Reality Distortion Field, Meet Your Match

The worst-ever Mac virus outbreak occurs after Apple delays a bug fix | Cupertino hates “doing anything that’s not on its own timeline”

Jordan Robertson

Jeroen Frijters describes himself as an “accidental” hacker, a guy who trips over security holes the way a pedestrian stumbles over a sidewalk crack. In July the Dutch software engineer discovered the Grand Canyon of sidewalk cracks: a serious vulnerability in Java, one of the most widely used programming languages and a building block of many websites. He reported the flaw to Oracle, which oversees Java.

About nine months later, that bug has enabled the largest malware attack ever to target Apple computers. Since the end of March, more than 600,000 Macs have been infected by a virus known as Flashback. The attack, disclosed on April 4 by a little-known Russian antivirus company called Doctor Web, has mainly affected computers in the U.S. That includes a few hundred Macs in Apple’s hometown of Cupertino, Calif., suggesting some employees at the world’s most valuable company may have caught the virus. The incident has shattered the sense of invulnerability felt by many users of Apple products, which generally face fewer security risks than those running Windows.

Even more dismaying to Apple fans: The company may have been able to do a lot more to prevent the outbreak. Oracle works closely with Microsoft on security issues, and after the company developed a fix for 14 security holes, including the one Frijters discovered, it released a software patch directly to Windows users in mid-February. Those patches are like beacons for criminals, who compare the code before and after the fix to home in on the underlying flaw and then develop ways to exploit it on unpatched computers. Apple, which insists on issuing its own Java patches, waited nearly two months before distributing a fix. The company has announced it’s working on software to detect and remove the malware from infected machines.

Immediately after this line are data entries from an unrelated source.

-- ==== Sys2Proof/Machine/Constants.lean ====
section
/-! DEFINITION. The chaining values, initial values, round constants and tables of the two hash engines
(R66, R67, R78–R81). -/

namespace Sys2Proof.Machine

/-- The eight 32-bit chaining words of Hash-256 (R25). -/
structure Words8 where
  (h0 h1 h2 h3 h4 h5 h6 h7 : Word)
deriving DecidableEq, Repr

/-- The five 32-bit chaining words of Hash-160 (R26). -/
structure Words5 where
  (h0 h1 h2 h3 h4 : Word)
deriving DecidableEq, Repr

/-- `H[0] … H[7]` in order. -/
def Words8.toList (w : Words8) : List Word := [w.h0, w.h1, w.h2, w.h3, w.h4, w.h5, w.h6, w.h7]

/-- `H[0] … H[4]` in order. -/
def Words5.toList (w : Words5) : List Word := [w.h0, w.h1, w.h2, w.h3, w.h4]

/-- IV256 (R67). -/
def iv256 : Words8 :=
  ⟨0x6a09e667, 0xbb67ae85, 0x3c6ef372, 0xa54ff53a, 0x510e527f, 0x9b05688c, 0x1f83d9ab, 0x5be0cd19⟩

/-- IV160 (R81). -/
def iv160 : Words5 := ⟨0x67452301, 0xefcdab89, 0x98badcfe, 0x10325476, 0xc3d2e1f0⟩

/-- The round constants K[0..63] (R66). -/
def roundK : List Word :=
  [0x428a2f98, 0x71374491, 0xb5c0fbcf, 0xe9b5dba5, 0x3956c25b, 0x59f111f1, 0x923f82a4, 0xab1c5ed5] ++
  [0xd807aa98, 0x12835b01, 0x243185be, 0x550c7dc3, 0x72be5d74, 0x80deb1fe, 0x9bdc06a7, 0xc19bf174] ++
  [0xe49b69c1, 0xefbe4786, 0x0fc19dc6, 0x240ca1cc, 0x2de92c6f, 0x4a7484aa, 0x5cb0a9dc, 0x76f988da] ++
  [0x983e5152, 0xa831c66d, 0xb00327c8, 0xbf597fc7, 0xc6e00bf3, 0xd5a79147, 0x06ca6351, 0x14292967] ++
  [0x27b70a85, 0x2e1b2138, 0x4d2c6dfc, 0x53380d13, 0x650a7354, 0x766a0abb, 0x81c2c92e, 0x92722c85] ++
  [0xa2bfe8a1, 0xa81a664b, 0xc24b8b70, 0xc76c51a3, 0xd192e819, 0xd6990624, 0xf40e3585, 0x106aa070] ++
  [0x19a4c116, 0x1e376c08, 0x2748774c, 0x34b0bcb5, 0x391c0cb3, 0x4ed8aa4a, 0x5b9cca4f, 0x682e6ff3] ++
  [0x748f82ee, 0x78a5636f, 0x84c87814, 0x8cc70208, 0x90befffa, 0xa4506ceb, 0xbef9a3f7, 0xc67178f2]

/-- The left line's round constants KL[0..4] (R78). -/
def roundKL : List Word := [0x00000000, 0x5a827999, 0x6ed9eba1, 0x8f1bbcdc, 0xa953fd4e]

/-- The right line's round constants KR[0..4] (R78). -/
def roundKR : List Word := [0x50a28be6, 0x5c4dd124, 0x6d703ef3, 0x7a6d76e9, 0x00000000]

/-- The left line's message-word selection RL[0..79] (R79). -/
def selectL : List Nat :=
  [0, 1, 2, 3, 4, 5, 6, 7, 8, 9, 10, 11, 12, 13, 14, 15] ++
  [7, 4, 13, 1, 10, 6, 15, 3, 12, 0, 9, 5, 2, 14, 11, 8] ++
  [3, 10, 14, 4, 9, 15, 8, 1, 2, 7, 0, 6, 13, 11, 5, 12] ++
  [1, 9, 11, 10, 0, 8, 12, 4, 13, 3, 7, 15, 14, 5, 6, 2] ++
  [4, 0, 5, 9, 7, 12, 2, 10, 14, 1, 3, 8, 11, 6, 15, 13]

/-- The right line's message-word selection RR[0..79] (R79). -/
def selectR : List Nat :=
  [5, 14, 7, 0, 9, 2, 11, 4, 13, 6, 15, 8, 1, 10, 3, 12] ++
  [6, 11, 3, 7, 0, 13, 5, 10, 14, 15, 8, 12, 4, 9, 1, 2] ++
  [15, 5, 1, 3, 7, 14, 6, 9, 11, 8, 12, 2, 10, 0, 4, 13] ++
  [8, 6, 4, 1, 3, 11, 15, 0, 5, 12, 2, 13, 9, 7, 10, 14] ++
  [12, 15, 10, 4, 1, 5, 8, 7, 6, 2, 13, 14, 0, 3, 9, 11]

/-- The left line's rotation amounts SL[0..79] (R80). -/
def rotateL : List Nat :=
  [11, 14, 15, 12, 5, 8, 7, 9, 11, 13, 14, 15, 6, 7, 9, 8] ++
  [7, 6, 8, 13, 11, 9, 7, 15, 7, 12, 15, 9, 11, 7, 13, 12] ++
  [11, 13, 6, 7, 14, 9, 13, 15, 14, 8, 13, 6, 5, 12, 7, 5] ++
  [11, 12, 14, 15, 14, 15, 9, 8, 9, 14, 5, 6, 8, 6, 5, 12] ++
  [9, 15, 5, 11, 6, 8, 13, 12, 5, 12, 13, 14, 11, 8, 5, 6]

/-- The right line's rotation amounts SR[0..79] (R80). -/
def rotateR : List Nat :=
  [8, 9, 9, 11, 13, 15, 15, 5, 7, 7, 8, 11, 14, 14, 12, 6] ++
  [9, 13, 15, 7, 12, 8, 9, 11, 7, 7, 12, 7, 6, 15, 13, 11] ++
  [9, 7, 15, 11, 8, 6, 6, 14, 12, 13, 5, 14, 13, 13, 7, 5] ++
  [15, 5, 8, 11, 14, 14, 6, 14, 6, 9, 12, 9, 12, 5, 15, 8] ++
  [8, 5, 12, 9, 12, 5, 14, 6, 8, 13, 6, 5, 15, 13, 11, 11]

end Sys2Proof.Machine
end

“Waiting that long was unacceptable given the severity of the vulnerabilities,” says George Kurtz, former chief technology officer of antivirus software maker McAfee and now chief executive officer of CrowdStrike, a security startup. It’s not clear why Apple didn’t work with Oracle to release a patch earlier, but Kurtz says it’s in line with the tech giant’s famed desire for control. “Apple marches to the beat of its own drummer,” he says. “It makes great hardware, it makes great software, and it controls everything from start to finish. I don’t think it likes doing anything that’s not on its own timeline.” Apple and Oracle declined to comment.

The malicious code is from a family of password-stealing programs originally spotted last year, says Liam O Murchu, manager of operations for Symantec’s security response unit. The owners of infected computers could be exposed to identity theft and fraud. Doctor Web reports the virus can also alter Google search results, displaying spam links instead of actual ones.

Boris Sharov, CEO of Doctor Web, says the number of infected machines started leveling off soon after Apple’s software update. Normally, new patches temporarily cause an uptick in attacks since they publicize the underlying flaw, and not all users update their computers at once. Apple may have been helped by its practice of distributing patches to all of its machines, even those using pirated software, and frequently reminding users when they have updates waiting. Also, Apple stopped installing Java by default last year, putting fewer computers at risk.

Sharov says the most likely explanation for the abrupt end to the virus’s spread is that the criminals gave up. To be effective, a virus must be able to send and receive information to a remote server controlled by the hackers. Once Flashback was discovered, security researchers and Apple began identifying and shutting them down. (In its zeal to stem the virus’s spread, Apple accidentally tried to take down a Doctor Web server that was mimicking the hackers’ command-and-control machines to study the malware.) Frijters says the debacle should be a wake-up call for Apple. “I think it’s pretty lame that they can’t manage a coordinated release with Oracle,” he says. “They seem to believe in their own marketing message, that Macs can’t get viruses.”

The bottom line Apple’s penchant for control may have contributed to the spread of a virus that has infected more than 600,000 Macs.